Although the whole spoken corpus is unmanageably large, a selection of audio files from the BNC is now available online.

The ten most frequently used words in the spoken corpus, Coleman says, occur more than 58,000 times each. At the other extreme, 23% of the words used (12,400 words) occur only once. Many other words that are surely in people’s vocabulary never occur at all.

Coleman presented some observations about assimilation of place of articulation. As well as the familiar dealveolar type (ˈtem ˈmɪnɪts, ˈɡʊɡ ˈɡɜːl), he found various instances of “nonstandard place assimilation of word-final /m/ and /ŋ/”. Delabial examples included siːn in seem to and seɪŋ in same kind of. As well as plenty of cases of aɪŋ(ɡ)ənə etc for I’m going to, he reports “18 tokens per 10 million” of əˈlɑːŋ klɒk for alarm clock. The most frequent item classified as develar was swimming pool pronounced as ˈswɪmɪm puːl — but there of course the underlying form of the -ing ending would be ɪn rather than ɪŋ for some speakers in some styles of speech (as the sociolinguists have documented), so that the assimilation could be dealveolar after all, not develar. The same applies to ˈwedɪm in wedding present.

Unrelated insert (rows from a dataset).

/-! ## drainThr -/

@[simp] theorem drainThr_cfg (s : State) : (drainThr s).cfg = s.cfg := rfl
@[simp] theorem drainThr_rx (s : State) : (drainThr s).rx = s.rx := rfl
@[simp] theorem drainThr_tx (s : State) : (drainThr s).tx = s.tx := rfl
@[simp] theorem drainThr_ctrl (s : State) : (drainThr s).ctrl = s.ctrl := rfl
@[simp] theorem drainThr_div (s : State) : (drainThr s).div = s.div := rfl
@[simp] theorem drainThr_thr (s : State) : (drainThr s).thr = s.thr := rfl
@[simp] theorem drainThr_thrf (s : State) : (drainThr s).thrf = false := rfl
@[simp] theorem drainThr_rdr (s : State) : (drainThr s).rdr = s.rdr := rfl
@[simp] theorem drainThr_rxf (s : State) : (drainThr s).rxf = s.rxf := rfl
@[simp] theorem drainThr_app (s : State) : (drainThr s).app = s.app := rfl
@[simp] theorem drainThr_refused (s : State) : (drainThr s).refused = s.refused := rfl
@[simp] theorem drainThr_lineOut (s : State) : (drainThr s).lineOut = s.lineOut ++ [s.thr] := rfl
@[simp] theorem drainThr_respLog (s : State) : (drainThr s).respLog = s.respLog := rfl
@[simp] theorem drainThr_schedule (s : State) : (drainThr s).schedule = s.schedule := rfl
@[simp] theorem drainThr_draws (s : State) : (drainThr s).draws = s.draws := rfl

/-! ## ackRdr -/

@[simp] theorem ackRdr_cfg (s : State) : (ackRdr s).cfg = s.cfg := rfl
@[simp] theorem ackRdr_rx (s : State) : (ackRdr s).rx = s.rx := rfl
@[simp] theorem ackRdr_tx (s : State) : (ackRdr s).tx = s.tx := rfl
@[simp] theorem ackRdr_ctrl (s : State) : (ackRdr s).ctrl = s.ctrl := rfl
@[simp] theorem ackRdr_div (s : State) : (ackRdr s).div = s.div := rfl
@[simp] theorem ackRdr_thr (s : State) : (ackRdr s).thr = s.thr := rfl
@[simp] theorem ackRdr_thrf (s : State) : (ackRdr s).thrf = s.thrf := rfl
@[simp] theorem ackRdr_rdr (s : State) : (ackRdr s).rdr = s.rdr := rfl
@[simp] theorem ackRdr_rxf (s : State) : (ackRdr s).rxf = false := rfl
@[simp] theorem ackRdr_app (s : State) : (ackRdr s).app = s.app := rfl
@[simp] theorem ackRdr_refused (s : State) : (ackRdr s).refused = s.refused := rfl
@[simp] theorem ackRdr_lineOut (s : State) : (ackRdr s).lineOut = s.lineOut := rfl
@[simp] theorem ackRdr_respLog (s : State) : (ackRdr s).respLog = s.respLog := rfl
@[simp] theorem ackRdr_schedule (s : State) : (ackRdr s).schedule = s.schedule := rfl
@[simp] theorem ackRdr_draws (s : State) : (ackRdr s).draws = s.draws := rfl

/-! ## fillRdr -/

@[simp] theorem fillRdr_cfg (d : Byte) (s : State) : (fillRdr d s).cfg = s.cfg := rfl
@[simp] theorem fillRdr_rx (d : Byte) (s : State) : (fillRdr d s).rx = s.rx := rfl
@[simp] theorem fillRdr_tx (d : Byte) (s : State) : (fillRdr d s).tx = s.tx := rfl
@[simp] theorem fillRdr_ctrl (d : Byte) (s : State) : (fillRdr d s).ctrl = s.ctrl := rfl
@[simp] theorem fillRdr_div (d : Byte) (s : State) : (fillRdr d s).div = s.div := rfl
@[simp] theorem fillRdr_thr (d : Byte) (s : State) : (fillRdr d s).thr = s.thr := rfl
@[simp] theorem fillRdr_thrf (d : Byte) (s : State) : (fillRdr d s).thrf = s.thrf := rfl
@[simp] theorem fillRdr_rdr (d : Byte) (s : State) : (fillRdr d s).rdr = d := rfl
@[simp] theorem fillRdr_rxf (d : Byte) (s : State) : (fillRdr d s).rxf = true := rfl
@[simp] theorem fillRdr_app (d : Byte) (s : State) : (fillRdr d s).app = s.app := rfl
@[simp] theorem fillRdr_refused (d : Byte) (s : State) : (fillRdr d s).refused = s.refused := rfl
@[simp] theorem fillRdr_lineOut (d : Byte) (s : State) : (fillRdr d s).lineOut = s.lineOut := rfl
@[simp] theorem fillRdr_respLog (d : Byte) (s : State) : (fillRdr d s).respLog = s.respLog := rfl
@[simp] theorem fillRdr_schedule (d : Byte) (s : State) : (fillRdr d s).schedule = s.schedule := rfl
@[simp] theorem fillRdr_draws (d : Byte) (s : State) : (fillRdr d s).draws = s.draws := rfl
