-- ==== Sys2Proof/Tests/Slice0.lean ====
section
/-! SUPPORT. The model's own tests: smoke tests of the checks, words written out from the spec's encoding, one or two
single steps per instruction with the results of 95_test_vectors.md, and a witness for the hypotheses of each statement. -/

open Sys2Proof Sys2Proof.Machine

/-! ## Helpers -/

/-- The state of an outcome; `d` where there is none. -/
def Sys2Proof.Tests.nextOr (d : State) : Result → State
  | .next s => s
  | .fault _ => d
  | .refused _ => d

/-- The outcome is a next state. -/
def Sys2Proof.Tests.isNext : Result → Bool
  | .next _ => true
  | .fault _ => false
  | .refused _ => false

/-- The outcome is the given stop. -/
def Sys2Proof.Tests.stopsWith (f : Fault) : Result → Bool
  | .next _ => false
  | .fault g => f == g
  | .refused _ => false

open Sys2Proof.Tests

/-- After reset, with everything INIT enables enabled: `S_init` of 95_test_vectors.md less its divisor and response. -/
def Sys2Proof.Tests.ready : State := { State.reset with ctrl := ⟨true, true, true, false⟩ }

/-- `ready`, the rings in a given position. -/
def Sys2Proof.Tests.rings (rxBuf : Memory) (rxH rxT : Nat) (txBuf : Memory) (txH txT : Nat) : State :=
  { ready with rx := ⟨rxBuf, rxH, rxT⟩, tx := ⟨txBuf, txH, txT⟩ }

/-- A state's outcome of an instruction, or itself. -/
def Sys2Proof.Tests.after (i : Instr) (s : State) : State := nextOr s (exec i s)

/-! ## Checks refuse ill-formed terms -/

theorem test_arg_write_high_bits : argWellFormed 0x02 0x00000141 = false := by decide
theorem test_arg_lineRx_high_bits : argWellFormed 0xC1 0x00000100 = false := by decide
theorem test_arg_avail : argWellFormed 0x03 0x00000001 = false := by decide
theorem test_arg_read : argWellFormed 0x04 0x80000000 = false := by decide
theorem test_arg_flush : argWellFormed 0x05 0x00000100 = false := by decide
theorem test_arg_step : argWellFormed 0x40 0x00000001 = false := by decide
theorem test_arg_rxh : argWellFormed 0x81 0x00000041 = false := by decide
theorem test_arg_txh : argWellFormed 0x82 0x00000041 = false := by decide
theorem test_arg_lineTx : argWellFormed 0xC2 0x00000001 = false := by decide
theorem test_arg_unlisted_op : argWellFormed 0x00 0x00000000 = false := by decide
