-- ==== Sys2Proof/Syntax.lean ====
section
/-! DEFINITION. The records and formats of 30_encoding.md sections 1 and 2 and the operation set of R70: one
constructor of `Instr` for each of the eight commands and four events. -/

namespace Sys2Proof

/-- The receive record of format FRAME (30_encoding.md R64): `ext` tells the identifier's format (R65), `len` is the
byte count the driver reports, `data` its lanes. -/
structure Frame where
  ext : Bool
  ident : Ident
  len : FrameLen
  data : Lanes
deriving DecidableEq, Repr

/-- The transmit record `tx` (30_encoding.md R64, 41_codec_send.md R102): `data` holds the bytes given to the driver
and no others (assumption log 17). -/
structure TxRecord where
  ext : Bool
  ident : Ident
  len : FrameLen
  data : List Byte
deriving DecidableEq, Repr

/-- One call on the transceiver driver's transmit interface (41_codec_send.md R104, 60_exceptions.md R164). -/
inductive DriverCall where
  | beginExtendedPacket (ident : Ident)
  | write (b : Byte)
  | endPacket
deriving DecidableEq, Repr

/-- The output events of a step (10_state.md R32; 60_exceptions.md R163, R164). -/
inductive OutEvent where
  /-- `indicator_begin(pin)`, emitted by BEGIN (40_init_identity.md R92). -/
  | indicatorBegin (pin : Pin)
  /-- A drive of IND: the indicator's `on()` or `off()` (60_exceptions.md R163; assumption log 15). -/
  | indicator (on : Bool)
  /-- `start_req(speed)`, emitted by BEGIN and START_FAIL (40_init_identity.md R92, R93). -/
  | startReq (speed : Speed)
  /-- The transmit record of SEND (41_codec_send.md R102). -/
  | tx (record : TxRecord)
deriving DecidableEq, Repr

/-- The operand ports of format CMD (30_encoding.md R66). -/
structure CmdPorts where
  speed : Speed
  pin : Pin
  data : Lanes
  len : LenOperand
  id : IdOperand
  mask : FilterWord
  filt : FilterWord
  timeout : Millis
deriving DecidableEq, Repr

/-- What the ports carry for one step: format CMD with `cmd_op`, the operand ports and the receive record the
environment offers, or format EVT with the pins `rst, tick, start_ok, start_fail` from bit 3 to bit 0 and `uid_hash`
(30_encoding.md R66, R67, R70). One sample is of one format (assumption log 14). -/
inductive Sample where
  | cmd (op : Code) (ports : CmdPorts) (rx : Option Frame)
  | evt (pins : Code) (uidHash : UidHash)
deriving DecidableEq, Repr

/-- The operation set (30_encoding.md R70). A command carries its operand ports (R66); READ carries the record `rx` the
environment offers and RESET the input `uid_hash`, as in the trace syntax of R75. -/
inductive Instr where
  | cmdBegin (speed : Speed) (pin : Pin)
  | cmdSend (data : Lanes) (len : LenOperand) (id : IdOperand)
  | cmdRead (rx : Option Frame)
  | cmdRegFilter (mask filt : FilterWord)
  | cmdClearFilter
  | cmdAlive
  | cmdSetAlive (timeout : Millis)
  | cmdUuid
  | evtReset (uidHash : UidHash)
  | evtTick
  | evtStartOk
  | evtStartFail
deriving DecidableEq, Repr

end Sys2Proof
end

We await further reports with interest.

14 comments:

  1. I've finally discovered my copy of Gillian Brown's Listening to Spoken English. She gives a number of similar examples from data collected before 1976. For example:

    /əˈmaʊntbaɪ/ [əˈmaʊmʔpbaɪ] amount by
    /ˈbændfəˈlaɪf/ [ˈbæmbfəˈlaɪf] banned for life

    ReplyDelete
  2. But those are "standard" (dealveolar) cases, David.

    ReplyDelete
  3. John

    Ah, I see.

    But one of her examples is [aɪŋˈgɜŋ] I'm going.

    ReplyDelete
  4. I see my link didn't work, so I'll try again. There's a description at this Amazon page:
    Listening to Spoken English.

    ReplyDelete
  5. Among these kinds of known diachronic supplements for linguistic treatments, i do not know what else she has as far as meaningful linguistic analyses are concerned. But we know that English vowels, unlike other languages, are arguably not marked for stress but for syllables. So an unstressed syllable at initial is also technically part of the syllable unless the unstressed is syllabic. So why do we mark a primary stress after the unstressed vowel if it is actually belonged to a syllable, even if the schwa is more or less of its varying quality?

    ReplyDelete
  6. If 1800 hours of audio occupies 9 TB, its mean bitrate is 12216.8 kbps, nearly 9 times that used on CDs (1411.2 kbps). This seems needlessly high for speech transferred from recordings in other media.

    ReplyDelete
    Replies
    1. Our copy is way less than 9 TB, but the British Library Sound Archive uses a standard for library/archive sound recordings - 24 bit, 96 kHz - that is indeed a needlessly high bitrate for digitized compact cassette recordings. But standards is standards ...

      For the BNC audio sampler at http://www.phon.ox.ac.uk/SpokenBNC, we use 16 bit, mono files at 16 kHz.

      John Coleman

      Delete
  7. My post should have actually shown like this but that's fine--

    Among these kinds of known diachronic supplements for linguistic treatments, i do not know what else she has as far as meaningful linguistic analyses are concerned. But we know that English vowels, unlike other languages, are arguably not marked for stress but a syllable (or two) is. So an unstressed vowel at initial is also technically part of its adjacent syllable as a +body or -mora (or whatever pleases) unless the unstressed one is syllabic. So why do we mark a primary stress after the unstressed vowel if it is actually belonged to a syllable, even if the schwa is more or less of its varying quality?

    ReplyDelete

  8. tutuapp vip
    tutuapp apk
    tutu app apk
    tutuapp install
    tutuapp download
    The app comes with simplicity, anyone can start using this app or we can say platform to get the best gaming experience.

    ReplyDelete


  9. hankyou for the information.
    Please do find the attached

    http://www.robbiramdhani.web.id/

    ReplyDelete
  10. This comment has been removed by the author.

    ReplyDelete

Note: only a member of this blog may post a comment.